At a children’s hospital in South Africa, videos of Pedro are shown to young amputees recovering from surgery as a reminder that losing a limb doesn’t have to mean giving up on the future they imagined for themselves.
“That meant everything to us,” Laetitia says. “Because that’s exactly why we share his story.”
Now 11, Pedro hopes to offer that same sense of hope to other children.
One of his biggest goals away from racing is to place driving simulators in children’s hospitals around the world, giving young patients something to look forward to during long hospital stays — just as racing gave him something to fight for during his own treatment.
“Even if it only makes one kid excited to come to the hospital,” he says, “that would already be incredible.”
Credit: Pedro Cueto
For Laetitia, watching her son inspire others has become just as meaningful as watching him stand on podiums.
“I’m proud of the driver he’s becoming,” she says. “But I’m even more proud of the person he’s becoming.”

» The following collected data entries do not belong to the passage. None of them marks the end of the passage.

-- ==== Sys2Proof/Machine/Vector.lean ====
section
/-! DEFINITION. The effects of the vector engine: VOP (03, R71-R75, R362, R363; 04, R95) and the combine of slice mode, VCOMB (03, R80-R82;
04, R96). -/

namespace Sys2Proof.Machine

/-! ### VOP (04, R95) -/

def Cmd.rnd (q : Cmd) : Nat := wf q.w0 14 13
def Cmd.sat (q : Cmd) : Bool := wb q.w0 12
def Cmd.fmtA (q : Cmd) : Nat := wf q.w1 63 59
def Cmd.fmtB (q : Cmd) : Nat := wf q.w1 58 54
def Cmd.fmtC (q : Cmd) : Nat := wf q.w1 53 49
def Cmd.fmtD (q : Cmd) : Nat := wf q.w1 48 44
def Cmd.count (q : Cmd) : Nat := wf q.w3 63 44

/-- A list cut into pieces of 32, `n` of them. -/
def blocks32 {α : Type} : Nat → List α → List (List α)
  | 0, _ => []
  | n + 1, l => l.take 32 :: blocks32 n (l.drop 32)

/-- Store addresses of an operand of `n` elements: its element data, and the block scales after them (04, R95). -/
def operandAddrs (f : Nat) (a : Int) (n : Nat) : List Int := span a (fmtBytes f n + if isMx f then ceilDiv n 32 else 0)

/-- The values of an operand (03, R64, R66, R67). Of an accumulator set it has the words; ACC_OVF has no place in a VOP's or a VCOMB's result and is read
away (02, R52; log 64). -/
def State.operandVals (s : State) (c : CoreId) (f : Nat) (a : Int) (n : Nat) : List Val :=
  let xs := (unpack f n (s.readStN c a (fmtBytes f n))).map (decodeElem f)
  if isMx f then
    let scales := s.readStN c (a + (fmtBytes f n : Nat)) (ceilDiv n 32)
    (xs.zip (upFrom 0 n)).map fun (p : Val × Nat) => p.1.scaled (scales.getD (p.2 / 32) 0).toNat
  else xs

/-- Values written in a format: the bytes with their addresses, and the flags of the conversions. The scales of an MX format go to `scaleAt`. -/
def writeVals (f rnd : Nat) (sat : Bool) (d scaleAt : Int) (vs : List Val) : List (Int × Byte) × FlagSet :=
  let place (a : Int) (bs : List Byte) : List (Int × Byte) := (bs.zip (upFrom 0 bs.length)).map fun (p : Byte × Nat) => (a + (p.2 : Int), p.1)
  if isMx f then
    let bl := (blocks32 (ceilDiv vs.length 32) vs).map (mxBlock f rnd)
    (place d (pack f (bl.flatMap fun (b : Nat × List Nat × FlagSet) => b.2.1)) ++
      place scaleAt (bl.map fun (b : Nat × List Nat × FlagSet) => BitVec.ofNat 8 b.1),
      bl.foldl (fun g b => g ||| b.2.2) 0)
  else
    let xs := vs.map (toElem f rnd sat)
    (place d (pack f (xs.map fun (e : Coded) => e.1)), xs.foldl (fun g e => g ||| e.2) 0)

/-- Rounding mode and SAT of a conversion: an MX element with its scale goes into FP32 exactly, or beyond its range to an infinity of its sign, whatever
RND and SAT say (03, R74). -/
def convMode (src dst rnd : Nat) (sat : Bool) : Nat × Bool := if isMx src ∧ dst = 0x02 then (0, false) else (rnd, sat)

/-- Sources of a format converted on read into the compute format, with their flags. -/
def readVals (src cf rnd : Nat) (sat : Bool) (vs : List Val) : List Val × FlagSet :=
  let m := convMode src cf rnd sat
  let xs := vs.map (toCompute cf m.1 m.2)
  (xs.map (·.1), xs.foldl (fun g e => g ||| e.2) 0)

/-- The results of an elementwise operation, with their flags. -/
def mapOp (vopc cf rnd : Nat) : List Val → List Val → List Val → List Val × FlagSet
  | a :: as, b :: bs, c :: cs =>
    let r := vectorOp vopc cf rnd a b c
    let t := mapOp vopc cf rnd as bs cs
    (r.1 :: t.1, r.2 ||| t.2)
  | _, _, _ => ([], 0)

/-- The values a VOP writes, and the flags of reading and computing (04, R95). CONV converts each value once, from its source format to the
destination (03, R74, R75). -/
def State.vopVals (s : State) (c : CoreId) (x : QCmd) : List Val × FlagSet :=
  let q := x.cmd
  let n := q.count
  let cf := computeFmt q.fmtD
  let a0 := s.operandVals c q.fmtA x.a n
  if q.vopc = 0x0B then (a0, 0)
  else
    let a := readVals q.fmtA cf q.rnd q.sat a0
    let b := if vopUsesB q.vopc then readVals q.fmtB cf q.rnd q.sat (s.operandVals c q.fmtB (highAddr q.w2) n) else (a.1, 0)
    let z := if vopUsesC q.vopc then readVals q.fmtC cf q.rnd q.sat (s.operandVals c q.fmtC (lowAddr q.w2) n) else (a.1, 0)
    let g := a.2 ||| b.2 ||| z.2
    match q.vopc with
    | 0x0C => let r := reduce true cf q.rnd a.1; ([r.1], g ||| r.2)
    | 0x0D => let r := reduce false cf q.rnd a.1; ([r.1], g ||| r.2)
    | v => let r := mapOp v cf q.rnd a.1 b.1 z.1; (r.1, g ||| r.2)

/-- Cycles of a VOP: 128 lanes, or 64 in FP64, and 2 cycles for each accumulator set that it reads (02, R54). -/
def QCmd.vopCycles (x : QCmd) : Nat :=
  Nat.max (Nat.max 1 (ceilDiv x.cmd.count (if computeFmt x.cmd.fmtD = 0x01 then 64 else 128))) (2 * x.readsSets.length)

/-- The effect of VOP (04, R95). -/
def State.vopEffect (s : State) (c : CoreId) (x : QCmd) : Effect :=
  let q := x.cmd
  let n := q.count
  let r := s.vopVals c x
  let scaleAt : Int := if q.vopc = 0x0B then (lowAddr q.w2 : Nat) else x.b + (fmtBytes q.fmtD r.1.length : Nat)
  let m := if q.vopc = 0x0B then convMode q.fmtA q.fmtD q.rnd q.sat else (q.rnd, q.sat)
  let w := writeVals q.fmtD m.1 m.2 x.b scaleAt r.1
  let srcs : List (Nat × Int) :=
    (q.fmtA, x.a) :: (if vopUsesB q.vopc then [(q.fmtB, (highAddr q.w2 : Int))] else []) ++ (if vopUsesC q.vopc then [(q.fmtC, (lowAddr q.w2 : Int))] else [])
  { reads := srcs.flatMap fun (p : Nat × Int) => operandAddrs p.1 p.2 n
    accOk := true
    writes := w.1
    fp := r.2 ||| w.2
    counts := [(.vop, 1)]
    cycles := x.vopCycles
    formats := srcs.map fun (p : Nat × Int) => (p.1, operandAddrs p.1 p.2 n)
    accFormats := srcs.map fun (p : Nat × Int) => (p.1, accSetsOf p.2 (fmtBytes p.1 n))
    tags := [(q.fmtD, w.1.map (·.1))]
    overlap := true
    exempt := srcs.any fun (p : Nat × Int) => p.2 = x.b && fmtBits p.1 = fmtBits q.fmtD }

/-! ### VCOMB (03, R80-R82; 04, R96) -/

def Cmd.scount (q : Cmd) : Nat := wf q.w0 22 19
def Cmd.phase (q : Cmd) : Nat := wf q.w0 18 17
def Cmd.combEng (q : Cmd) : Nat := b2n (wb q.w0 16)
def Cmd.combBase (q : Cmd) : Nat := wf q.w0 15 10
def Cmd.khere (q : Cmd) : Nat := wf q.w0 9 6
def Cmd.ktotal (q : Cmd) : Nat := wf q.w1 63 51
def Cmd.kfirst (q : Cmd) : Nat := wf q.w1 50 39
def Cmd.tile0 (q : Cmd) : Nat := wf q.w1 38 26
def Cmd.tiles (q : Cmd) : Nat := wf q.w2 63 59
def Cmd.cntSc (q : Cmd) : Nat := wf q.w2 31 28

/-- Block range W_s of a slice count (03, "Slice counts"). -/
def blockRange : Nat → Int
  | 4 => 111 | 5 => 95 | 6 => 79 | 7 => 63 | 8 => 47 | _ => 31

/-- Element spread allowance d_s; none at S4 to S6. -/
def spreadAllowance : Nat → Option Int
  | 7 => some 1 | 8 => some 4 | 9 => some 8 | _ => none

/-- An exponent entry (03, R78). -/
structure ExpEntry where
  nonfinite : Bool
  spreadIn : Bool
  zero : Bool
  exp : Int
  deriving DecidableEq, Repr

/-- An exponent entry read from its 16 bits: a block that is not NONFINITE with EXP 0x800 is ZERO. -/
def expEntry (x : Nat) : ExpEntry :=
  { nonfinite := x.testBit 15, spreadIn := x.testBit 14, zero := !x.testBit 15 && decide (x % 4096 = 0x800), exp := signed 12 (x % 4096) }

/-- Row and column entries of K-block `b` for an output row (counted over the tiles) and column (04, R96). -/
def State.rowEntry (s : State) (c : CoreId) (x : QCmd) (row b : Nat) : ExpEntry :=
  expEntry (leNat (s.readStN c (x.a + (row * 2 * x.cmd.ktotal + 2 * b : Nat)) 2))
def State.colEntry (s : State) (c : CoreId) (x : QCmd) (col b : Nat) : ExpEntry :=
  expEntry (leNat (s.readStN c ((highAddr x.cmd.w2 + 64 * b + 2 * col : Nat) : Int) 2))

/-- A K-block that contributes to an output: its number, its exponent sum, and whether it sets SPREAD or makes the output NaN. -/
structure Contrib where
  b : Nat
  sum : Int
  spread : Bool
  nan : Bool
  deriving DecidableEq, Repr

/-- The K-blocks of an output where neither side is ZERO (03, R80). -/
def State.contribs (s : State) (c : CoreId) (x : QCmd) (row col : Nat) : List Contrib :=
  (upFrom 0 x.cmd.ktotal).filterMap fun b =>
    let ea := s.rowEntry c x row b
    let eb := s.colEntry c x col b
    if ea.zero || eb.zero then none
    else some { b := b, sum := ea.exp + eb.exp, spread := ea.spreadIn || eb.spreadIn, nan := ea.nonfinite || eb.nonfinite }

/-- Least and greatest exponent sums. -/
def sumRange : List Contrib → Option (Int × Int)
  | [] => none
  | k :: ks => some (ks.foldl (fun (r : Int × Int) x => (if x.sum < r.1 then x.sum else r.1, if r.2 < x.sum then x.sum else r.2)) (k.sum, k.sum))

/-- A value wrapped to 192 bits of two's complement. -/
def wrap192 (x : Int) : Int := signed 192 (unsigned 192 x)

/-- z of a K-block: the digit sums p[b][n][i][j] of an output (03, R80). -/
def Core.slicesOf (k : Core) (q : Cmd) (t j word : Nat) : Int :=
  ((upFrom 0 q.scount).map fun n =>
    ((k.acc q.combEng (q.combBase + (t * q.khere + j) * q.scount + n)).word word).toInt * 2 ^ (8 * (2 * q.scount - 2 - n))).foldl (· + ·) 0

/-- A value shifted left, or right toward −∞ (03, R80). -/
def shiftInt (z d : Int) : Int := if 0 ≤ d then z * 2 ^ d.toNat else z / 2 ^ (-d).toNat

/-- One output of the combine. -/
structure CombOut where
  acc : Int
  bits : Nat
  flags : FlagSet
  spread : Bool
  deriving DecidableEq, Repr

/-- Bytes of the accumulator of an output: 24 each, row by row in a tile of 6,144 (04, R96). -/
def Cmd.accAddr (q : Cmd) (t i j : Nat) : Int := ((lowAddr q.w2 + 6144 * t + 24 * (32 * i + j) : Nat) : Int)

/-- Row `i` and column `j` of tile `t` (03, R80, R81). MIDDLE and LAST, for which the manual says nowhere that q is kept, find it as ONLY and FIRST do, from
the exponent entries as they stand (log 69). An output that a NONFINITE block makes NaN sets no flag (log 90). -/
def State.combine (s : State) (c : CoreId) (x : QCmd) (t i j : Nat) : CombOut :=
  let q := x.cmd
  let ks := s.contribs c x (8 * t + i) j
  let old : Int := if q.phase = 0 ∨ q.phase = 1 then 0 else signed 192 (leNat (s.readStN c (q.accAddr t i j) 24))
  match sumRange ks with
  | none => { acc := old, bits := 0, flags := 0, spread := false }
  | some (lo, hi) =>
    let w := blockRange q.scount
    let e := if lo < hi - w then hi - w else lo
    let mine := ks.filter fun k => decide (q.kfirst ≤ k.b) && decide (k.b < q.kfirst + q.khere)
    let acc := mine.foldl (fun (a : Int) (k : Contrib) => wrap192 (a + shiftInt ((s.core c).slicesOf q t (k.b - q.kfirst) (32 * i + j)) (k.sum - e))) old
    let r := if ks.any (·.nan) then (canonNan 0x01, (0 : FlagSet))
             else toFlt 0x01 0 false (.fin (decide (acc < 0)) acc.natAbs (e + 6 - 16 * (q.scount : Int)))
    { acc := acc, bits := r.1, flags := r.2, spread := ks.any (fun k => k.spread || k.nan) || decide (w < hi - lo) }

/-- Bytes from an address on with their addresses. -/
def placed (a : Int) (bs : List Byte) : List (Int × Byte) := (bs.zip (upFrom 0 bs.length)).map fun (p : Byte × Nat) => (a + (p.2 : Int), p.1)

/-- The effect of VCOMB (04, R96). -/
def State.vcombEffect (s : State) (c : CoreId) (x : QCmd) : Effect :=
  let q := x.cmd
  let outs := (upFrom 0 q.tiles).map fun t => (upFrom 0 8).flatMap fun i => (upFrom 0 32).map fun j => ((i, j), s.combine c x t i j)
  let ends : Bool := q.phase = 0 || q.phase = 3
  let keeps : Bool := q.phase ≠ 3
  let old : Bool := q.phase = 2 || q.phase = 3
  let tiles := outs.zip (upFrom 0 q.tiles)
  let accW := if keeps then tiles.flatMap fun (p : List ((Nat × Nat) × CombOut) × Nat) => p.1.flatMap fun o =>
      placed (q.accAddr p.2 o.1.1 o.1.2) (leBytes 24 (unsigned 192 o.2.acc)) else []
  let cW := if ends then tiles.flatMap fun (p : List ((Nat × Nat) × CombOut) × Nat) => p.1.flatMap fun o =>
      placed ((highAddr q.w3 + 2048 * p.2 + 256 * o.1.1 + 8 * o.1.2 : Nat) : Int) (leBytes 8 o.2.bits) else []
  let flagged := if ends then (tiles.filter fun (p : List ((Nat × Nat) × CombOut) × Nat) => p.1.any fun o => o.2.spread).map fun p => q.tile0 + p.2 else []
  let listW := (flagged.zip (upFrom 0 flagged.length)).flatMap fun (p : Nat × Nat) => placed (x.b + (4 * p.2 : Nat)) (leBytes 4 (2 ^ 31 + p.1))
  let sets := (upFrom 0 (vcombSets q)).map fun i => 64 * q.combEng + q.combBase + i
  { reads := span x.a (8 * q.tiles * 2 * q.ktotal) ++ span (highAddr q.w2 : Nat) (64 * q.ktotal) ++
      (if old then span (lowAddr q.w2 : Nat) (6144 * q.tiles) else [])
    accOk := true
    writes := accW ++ cW ++ listW
    fp := if ends then outs.foldl (fun g l => l.foldl (fun g o => g ||| o.2.flags) g) 0 else 0
    sc := if ends then [(q.cntSc, BitVec.ofNat 32 flagged.length)] else []
    spread := flagged
    counts := if flagged.isEmpty then [] else [(.spread, flagged.length)]
    cycles := Nat.max 1 (2 * vcombSets q)
    accFormats := [(sliceTag, sets)]
    tags := [(0x01, cW.map (·.1))] }

end Sys2Proof.Machine
end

There was a time when she feared cancer had stolen the future her son had dreamed about since he was a little boy clutching a Hot Wheels car instead of a teddy bear.
Now, every weekend, she watches him chase that dream all over the world. Pedro, meanwhile, hasn’t changed his answer when people ask what comes next. The dream that began in a rental go-kart when he was 5 years old remains exactly the same.
“I’m going to be the first Formula 1 amputee world champion,” he says matter-of-factly. “That’s my goal, and it’ll be my goal until I win a Formula 1 world championship.”